*Record excerpts*.
******
/-- One drawer of a `RECORDS` entry; none where it still moves or is being read. -/
def copyDrawer (i : Nat) (sh : Shelf) (b : List Byte) (acc : Option (Except Nat State)) (k : Nat × Nat) : Option (Except Nat State) :=
  match acc with
  | some (.ok s) =>
    match copyRoom i (true, s) k with
    | (false, _) => some (.error stFull)
    | (true, s2) =>
      let pos := le b 0x18 4
      let n := le b 0x1C 4
      match readyDrawer true i pos (true, s2) k with
      | (false, _) => none
      | (true, s3) =>
        let (lo, hi) := spanIn sh pos n k
        let off := 32 + ((List.range k.1).map (fun se => ceilDiv (n * serB sh.prof se) 64 * 64)).sum
        some (.ok (putRecords s3 i lo hi k
          ((List.range (hi - lo)).map (fun j => bslice b (off + (lo - pos + j) * serB sh.prof k.1) (serB sh.prof k.1)))))
  | some (.error e) => some (.error e)
  | none => none

/-- `RECORDS`: the records go to their positions; with `LAST` the copy's `END` and `VISIBLE` advance. None where drawers still move or are being
read, so that the entry waits. -/
def applyRecords (s : State) (i : Nat) (sh : Shelf) (b : List Byte) : Option (Except Nat State) :=
  let pos := le b 0x18 4
  let n := le b 0x1C 4
  if n = 0 then some (.ok s)
  else
    let ks := touched sh pos n
    let extra := if isRing sh.prof then 0 else
      ((ks.filter (fun k => (getDrawer sh k.1 k.2).isNone)).map (fun k => drawerCharge sh.prof k.1)).sum
    match takeCharge s sh.key.part extra (some i) with
    | (false, _) => some (.error stFull)
    | (true, s1) =>
      match ks.foldl (copyDrawer i sh b) (some (.ok s1)) with
      | some (.ok s4) =>
        match s4.shelf? i with
        | some x =>
          if bit (le b 1 1) 0 then
            some (.ok (s4.setShelf i { x with endPos := pos + n, visible := pos + n, start := ringStart x (pos + n) }))
          else some (.ok s4)
        | none => some (.ok s4)
      | x => x

/-- Position after the last record that a copy holds. -/
def copyEnd (sh : Shelf) : Nat := sh.drawers.foldl (fun a d => if d.series = 0 then max a (drawerPos sh 0 d.idx + d.count) else a) sh.endPos

/-- `TRIM` on a copy (R92, R414): a head trim sets `START` at once; a tail trim sets `END` and `VISIBLE`, and its records go once the older readers
have completed. -/
def applyTrim (s : State) (i : Nat) (sh : Shelf) (b : List Byte) : State :=
  let p := le b 0x18 4
  if le b 0x1C 4 = 0 then s.setShelf i { sh with start := p, headTrims := sh.headTrims ++ [{ pos := p, older := shelfReqs s i }] }
  else s.setShelf i { sh with endPos := p, visible := p, tails := sh.tails ++ [{ pos := p, older := shelfReaders s i }] }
******
*What you need to do*. Retype the material exactly, including every line.

*Expected answer*.
/-- One drawer of a `RECORDS` entry; none where it still moves or is being read. -/
def copyDrawer (i : Nat) (sh : Shelf) (b : List Byte) (acc : Option (Except Nat State)) (k : Nat × Nat) : Option (Except Nat State) :=
  match acc with
  | some (.ok s) =>
    match copyRoom i (true, s) k with
    | (false, _) => some (.error stFull)
    | (true, s2) =>
      let pos := le b 0x18 4
      let n := le b 0x1C 4
      match readyDrawer true i pos (true, s2) k with
      | (false, _) => none
      | (true, s3) =>
        let (lo, hi) := spanIn sh pos n k
        let off := 32 + ((List.range k.1).map (fun se => ceilDiv (n * serB sh.prof se) 64 * 64)).sum
        some (.ok (putRecords s3 i lo hi k
          ((List.range (hi - lo)).map (fun j => bslice b (off + (lo - pos + j) * serB sh.prof k.1) (serB sh.prof k.1)))))
  | some (.error e) => some (.error e)
  | none => none

/-- `RECORDS`: the records go to their positions; with `LAST` the copy's `END` and `VISIBLE` advance. None where drawers still move or are being
read, so that the entry waits. -/
def applyRecords (s : State) (i : Nat) (sh : Shelf) (b : List Byte) : Option (Except Nat State) :=
  let pos := le b 0x18 4
  let n := le b 0x1C 4
  if n = 0 then some (.ok s)
  else
    let ks := touched sh pos n
    let extra := if isRing sh.prof then 0 else
      ((ks.filter (fun k => (getDrawer sh k.1 k.2).isNone)).map (fun k => drawerCharge sh.prof k.1)).sum
    match takeCharge s sh.key.part extra (some i) with
    | (false, _) => some (.error stFull)
    | (true, s1) =>
      match ks.foldl (copyDrawer i sh b) (some (.ok s1)) with
      | some (.ok s4) =>
        match s4.shelf? i with
        | some x =>
          if bit (le b 1 1) 0 then
            some (.ok (s4.setShelf i { x with endPos := pos + n, visible := pos + n, start := ringStart x (pos + n) }))
          else some (.ok s4)
        | none => some (.ok s4)
      | x => x

/-- Position after the last record that a copy holds. -/
def copyEnd (sh : Shelf) : Nat := sh.drawers.foldl (fun a d => if d.series = 0 then max a (drawerPos sh 0 d.idx + d.count) else a) sh.endPos

/-- `TRIM` on a copy (R92, R414): a head trim sets `START` at once; a tail trim sets `END` and `VISIBLE`, and its records go once the older readers
have completed. -/
def applyTrim (s : State) (i : Nat) (sh : Shelf) (b : List Byte) : State :=
  let p := le b 0x18 4
  if le b 0x1C 4 = 0 then s.setShelf i { sh with start := p, headTrims := sh.headTrims ++ [{ pos := p, older := shelfReqs s i }] }
  else s.setShelf i { sh with endPos := p, visible := p, tails := sh.tails ++ [{ pos := p, older := shelfReaders s i }] }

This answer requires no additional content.